# Realized Volatility Prediction
## 4 (pt.1) Modeling

### Table of Contents
1. Linear Regression
2. SGDRegressor
3. PLSRegression

In [1]:
# Standard imports and libraries
import os
import sys
import numpy as np
import pandas as pd
import matplotlib.pyplot as plt
import seaborn as sns

In [2]:
train = pd.read_csv('../data/interim/features1_train2.csv')
train.drop(columns=['Unnamed: 0'], inplace=True)
X_train= train.drop(['stock_id', 'time_id', 'target_value'], axis=1)
y_train = train[['target_value']].values.ravel()

In [3]:
test = pd.read_csv('../data/interim/features1_train2.csv')
test.drop(columns=['Unnamed: 0'], inplace=True)
X_test = test.drop(['stock_id', 'time_id', 'target_value'], axis=1)
y_test = test[['target_value']].values.ravel()

In [4]:
train.shape

(343146, 10)

## 4.1 Linear Regression
The first model we will test is linear regression.

In [5]:
from sklearn import linear_model
linreg = linear_model.LinearRegression()
linreg.fit(X_train, y_train)
y_pred = linreg.predict(X_test)

In [6]:
def rmspe(y_true, y_pred):
    return  (np.sqrt(np.mean(np.square((y_true - y_pred) / y_true))))

In [7]:
rmspe(y_test, y_pred)

0.32666567700634125

Not a significant improvement from our naive prediction using just past volatility (RMSPE = 0.3413544901880096)

## 4.2 SGDRegressor

In [8]:
from sklearn.linear_model import SGDRegressor
from sklearn.pipeline import make_pipeline
from sklearn.preprocessing import StandardScaler

In [9]:
# Always scale the input. The most convenient way is to use a pipeline.
sgdreg = make_pipeline(StandardScaler(),
                    SGDRegressor(max_iter=1000, tol=1e-3))

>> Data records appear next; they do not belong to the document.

-- ==== Sys2Proof/Laws/Queue.lean ====
section
/-!
SUPPORT. No operation of the machine touches the queue of waiting commands: one lemma for each operation.
-/
namespace Sys2Proof.Machine
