-- ==== Sys2Proof/Laws/Settings.lean ====
section
/-!
SUPPORT. Every operation but the register writes, the commands that write settings and a restart leaves what software set as it is: one lemma for each operation.
-/
namespace Sys2Proof.Machine
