-- ==== Sys2Proof/Laws/State.lean ====
section
/-!
SUPPORT. The state under its smallest updates: which fields each leaves as they are, and what the element it names becomes.
-/
namespace Sys2Proof

/-! ## Lists -/

@[simp] theorem updAt_length {α : Type} (f : α → α) (i : Nat) (xs : List α) : (updAt f i xs).length = xs.length := by
  induction xs generalizing i with
  | nil => simp [updAt]
  | cons x xs ih => cases i <;> simp [updAt, ih]

@[simp] theorem mapFrom_length {α β : Type} (f : Nat → α → β) (k : Nat) (xs : List α) :
    (mapFrom f k xs).length = xs.length := by
  induction xs generalizing k with
  | nil => rfl
  | cons x xs ih => simp [mapFrom, ih]

theorem updAt_getD {α : Type} (f : α → α) (i j : Nat) (xs : List α) (d : α) :
    (updAt f i xs).getD j d = if j = i ∧ i < xs.length then f (xs.getD i d) else xs.getD j d := by
  induction xs generalizing i j with
  | nil => simp [updAt]
  | cons x xs ih =>
    cases i <;> cases j <;> simp only [updAt, List.getD_cons_zero, List.getD_cons_succ, ih] <;> simp

theorem mapFrom_getD {α β : Type} (f : Nat → α → β) (k i : Nat) (xs : List α) (d : α) (e : β) :
    (mapFrom f k xs).getD i e = if i < xs.length then f (k + i) (xs.getD i d) else e := by
  induction xs generalizing k i with
  | nil => simp [mapFrom]
  | cons x xs ih =>
    cases i with
    | zero => simp [mapFrom]
    | succ i =>
      simp only [mapFrom, List.getD_cons_succ, ih, List.length_cons]
      simp [Nat.add_comm, Nat.add_left_comm]

end Sys2Proof

namespace Sys2Proof.Machine

/-! ## The element that an update names -/

theorem State.tile_modTile (t u : Nat) (f : Tile → Tile) (s : State) :
    (s.modTile t f).tile u = if u = t ∧ t < s.tiles.length then f (s.tile t) else s.tile u := updAt_getD f t u s.tiles {}

theorem State.tile_modTile_ne {t u : Nat} (f : Tile → Tile) (s : State) (h : u ≠ t) : (s.modTile t f).tile u = s.tile u := by
  simp [State.tile_modTile, h]

theorem Tile.chan_modChan (c d : Nat) (f : Chan → Chan) (T : Tile) :
    (T.modChan c f).chan d = if d = c ∧ c < T.chans.length then f (T.chan c) else T.chan d := updAt_getD f c d T.chans {}

theorem State.engine_modEngine (n m : Nat) (f : Engine → Engine) (s : State) :
    (s.modEngine n f).engine m = if m = n ∧ n < s.engines.length then f (s.engine n) else s.engine m :=
  updAt_getD f n m s.engines {}

theorem State.blk_modBlk (k j : Nat) (f : FBlk → FBlk) (s : State) :
    (s.modBlk k f).blk j = if j = k ∧ k < s.blks.length then f (s.blk k) else s.blk j := updAt_getD f k j s.blks _

theorem State.port_modPort (p q : PortId) (f : Port → Port) (s : State) :
    (s.modPort p f).port q = if q = p then f (s.port p) else s.port q := by cases p <;> cases q <;> rfl

theorem Port.ring_modRing (r q : Nat) (f : Ring → Ring) (P : Port) :
    (P.modRing r f).ring q = if q = r ∧ r < P.rings.length then f (P.ring r) else P.ring q := updAt_getD f r q P.rings {}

sgdreg.fit(X_train, y_train)

In [10]:
y_pred = sgdreg.predict(X_test)

In [11]:
rmspe(y_test, y_pred)

0.3563575776011894

## 4.3 PLSRegression
PLS is both a transformer and a regressor, and it is quite similar to PCR: it also applies a dimensionality reduction to the samples before applying a linear regressor to the transformed data. The main difference with PCR is that the PLS transformation is supervised.

We will start with a trial of 5 components, reduced from 7.

In [12]:
from sklearn.cross_decomposition import PLSRegression
plsreg = PLSRegression(n_components=3, tol=1e-05)
plsreg.fit(X_train, y_train)

In [None]:
#y_pred_plsreg = plsreg.predict(X_test)
#rmspe(y_test, y_pred_plsreg)

Execution failed repeatedly due to RAM limitations.